- **PROBLEM DETAILS**
Would you please copy each line below that includes the string "ptlOf"?
------------------------------------------------
-- ==== Sys2Proof/Certificates/Slice0/Obligations.lean ====
section
/-! DEFINITION. The statements about the machine. Each docstring names the rules of the spec it formalises; a decision D<n> is
the spec's own (spec/92_eei_decisions.md), a log entry is a file of notes/assumptions. -/

open Sys2Proof Sys2Proof.Machine

/-- O1. The state after initialisation holds the values the spec gives, whatever the boot image (10_state.md R65,
70_reset_and_hazards.md R541). -/
def Obligations.ResetValues : Prop :=
  State.reset = State.initial [] ∧
  ∀ image : List Byte,
    let s := State.initial image
    s.ip = 0xff00 ∧ s.flags = 0 ∧ s.cr0 = 0 ∧ s.flprotect = 0 ∧ s.ciread = 0 ∧ s.mode = 0 ∧
    s.cpuex2.getLsbD 0 = true ∧ s.cpuex3 = 0 ∧ s.cpuex4 = 0 ∧ s.cpuex5 = 0 ∧ s.cpuex6 = 0 ∧
    (∀ a, s.mem.get a = if a < 0x10000 then image.getD a 0 else 0) ∧ s.halted = false ∧
    s.pendingIrq = 0 ∧ s.pendingNmi = false ∧ s.injected = 0 ∧ s.enableWord[0] = 3 ∧
    ∀ n : Fin 128, s.cpuEnabled n = decide (n.val = 0) ∧ s.cpuActive n = decide (n.val = 0)

/-- O2. The state after initialisation with any boot image meets the invariant (10_state.md R65, 60_exceptions.md
R498). -/
def Obligations.ResetInvariant : Prop :=
  State.Inv State.reset ∧ ∀ image : List Byte, State.Inv (State.initial image)

/-- O3. Writing n bytes to a general register clears the other bytes and changes no other register (R24). -/
def Obligations.RegisterOperandWrite : Prop :=
  ∀ (s : State) (r : BitVec 8) (h : r.toNat < 16) (z z' : Size) (v nip : Word),
    ∃ t, s.writeTarget (.reg r z) (truncBits z.bits v) = .ok t ∧
      t.gpr[r.toNat].toNat = v.toNat % 2 ^ (8 * z.bytes) ∧
      (∀ j : Fin 16, j.val ≠ r.toNat → t.gpr[j] = s.gpr[j]) ∧
      t = { s with gpr := t.gpr } ∧
      (∃ w, t.readRegister nip r z' = .ok w ∧ w.toNat = t.gpr[r.toNat].toNat % 2 ^ (8 * z'.bytes))

/-- O4. An explicit write to flags changes exactly the defined bits that flprotect leaves open in program mode
(10_state.md R31, 10_state.md R48). -/
def Obligations.FlagsOperandWrite : Prop :=
  ∀ (s : State) (z : Size) (v : Word), ∃ t, s.writeTarget (.reg 17 z) (truncBits z.bits v) = .ok t ∧
    (∀ i, i < 64 → t.flags.getLsbD i =
      if i < 5 ∧ ¬(s.xm = true ∧ s.flprotect.getLsbD i = true) then v.getLsbD i else s.flags.getLsbD i) ∧
    t = { s with flags := t.flags }

/-- O5. Which register operands are refused, which values writeback validation admits, and what an admitted write
leaves (60_exceptions.md R493, 60_exceptions.md R498, 30_encoding.md R186, 10_state.md R46, 10_state.md R47,
10_state.md R60). -/
def Obligations.WritebackValidation : Prop :=
  (∀ (s : State) (ops : List Operand),
    let names := fun (q : Nat → Prop) => ∃ z r, Operand.reg z r ∈ ops ∧ q r.toNat
    let reservedNumber := fun n => (19 ≤ n ∧ n ≤ 127) ∨ n = 146 ∨ n = 147 ∨ 155 ≤ n
    let closed := fun n => (128 ≤ n ∧ n ≤ 135) ∨ n = 144 ∨ n = 145 ∨ (148 ≤ n ∧ n ≤ 154) ∨
      (136 ≤ n ∧ n ≤ 143 ∧ s.ciread.getLsbD (n - 136) = false)
    (names reservedNumber → s.checkOperands ops = raise .und) ∧
    (¬names reservedNumber → s.xm = true ∧ names closed → s.checkOperands ops = raise .prot) ∧
    (¬names reservedNumber → ¬(s.xm = true ∧ names closed) → s.checkOperands ops = .ok ())) ∧
  (∀ (s : State) (r : BitVec 8) (v : Word),
    let n := r.toNat
    let readOnly := n = 16 ∨ n = 18 ∨ (136 ≤ n ∧ n ≤ 143)
    let badCr0 := n = 128 ∧ ((v &&& ~~~0x3B#64) ≠ 0 ∨ s.vas < ptlOf v)
    let reserved := (n = 130 ∧ (v &&& ~~~0x1F#64) ≠ 0) ∨ (n = 133 ∧ (v &&& ~~~0x2#64) ≠ 0) ∨
      (n = 135 ∧ (v &&& ~~~0xFF#64) ≠ 0)
    let machineSpecific := 148 ≤ n ∧ n ≤ 154
    let pagingFlags := n = 128 ∧ v.getLsbD 0 = true ∧ s.pg = false ∧ s.page.toNat % 4096 ≠ 0
    (readOnly ∨ badCr0 ∨ reserved → s.writebackCheck r v = raise .und) ∧
    (machineSpecific →
      (s.params.msrModel = .refuse → s.writebackCheck r v = .error (.refuse (.machineSpecificRegister n)) ∧
        ∀ nip z, s.readRegister nip r z = .error (.refuse (.machineSpecificRegister n))) ∧
      (s.params.msrModel = .storage → (s.writebackCheck r v = raise .und ∨ s.writebackCheck r v = .ok ()) ∧
        ∀ nip z, s.readRegister nip r z = .ok (truncBits z.bits (s.msr.toList.getD (n - 148) 0)))) ∧
    (pagingFlags → ¬badCr0 → s.writebackCheck r v = raise (.pf s.bareFault)) ∧
    (¬readOnly → ¬badCr0 → ¬reserved → ¬machineSpecific → ¬pagingFlags → s.writebackCheck r v = .ok ())) ∧
  (∀ (s : State) (v : Word),
    let paging := fun cr0 page : Word =>
      let switched := s.pg ≠ cr0.getLsbD 0 ∨ s.page ≠ page
      { s with
        cr0 := cr0
        page := page
        ptHistory := if switched then [] else s.ptHistory
        syncOrder := if switched then .pageFlush :: .dataFlushAll :: s.syncOrder else s.syncOrder
        codeView :=
          if switched ∨ ptlOf s.cr0 ≠ ptlOf cr0 then some (s.codeView.getD { cr0 := s.cr0, page := s.page })
          else s.codeView }
    s.writeReg 128 v = paging v s.page ∧ s.writeReg 129 v = paging s.cr0 v ∧
    s.writeReg 130 v = { s with flprotect := v } ∧ s.writeReg 131 v = { s with scdp := v } ∧
    s.writeReg 132 v = { s with scsp := v } ∧ s.writeReg 133 v = { s with sccr := v } ∧
    s.writeReg 134 v = { s with itabp := v } ∧ s.writeReg 135 v = { s with ciread := v } ∧
    s.writeReg 144 v = { s with fcode := v } ∧ s.writeReg 145 v = { s with pfcharp := v } ∧
    ∀ i : Fin 7, s.writeReg (BitVec.ofNat 8 (148 + i.val)) v = { s with msr := s.msr.set i.val v })

/-- O6. A store to a memory operand changes exactly its bytes, least significant first (20_memory.md R82,
30_encoding.md R194, 20_memory.md R106). -/
def Obligations.MemoryOperandWrite : Prop :=
  ∀ (s : State) (addr v : Word) (z : Size) (t : Target), s.openTarget (.mem addr z) = .ok t →
    ∃ pas u, s.translateRange s.xm .write addr z.bytes = .ok pas ∧ t = .mem pas ∧
      s.writeTarget t (truncBits z.bits v) = .ok u ∧
      StoredAt s u pas (leBytes z.bytes (v.toNat % 2 ^ z.bits)) ∧
      (u.loadWord pas).toNat = v.toNat % 2 ^ z.bits ∧
      u = { s with mem := u.mem, recent := u.recent, ptHistory := u.ptHistory }

/-- O7. Translation keeps the offset in the page and yields only valid physical addresses (20_memory.md R100,
20_memory.md R112, 20_memory.md R113). -/
def Obligations.TranslationKeepsOffset : Prop :=
  ∀ (s : State) (xm : Bool) (kind : Access) (b : Word) (p : Nat), s.translate xm kind b = .ok p →
    p % 4096 = b.toNat % 4096 ∧ p < 2 ^ (32 + 4 * s.pas) ∧ s.params.allocatable p = true ∧
      (s.pg = false → p = b.toNat)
------------------------------------------------
- **COMPLETED EXERCISE**
    let badCr0 := n = 128 ∧ ((v &&& ~~~0x3B#64) ≠ 0 ∨ s.vas < ptlOf v)
          if switched ∨ ptlOf s.cr0 ≠ ptlOf cr0 then some (s.codeView.getD { cr0 := s.cr0, page := s.page })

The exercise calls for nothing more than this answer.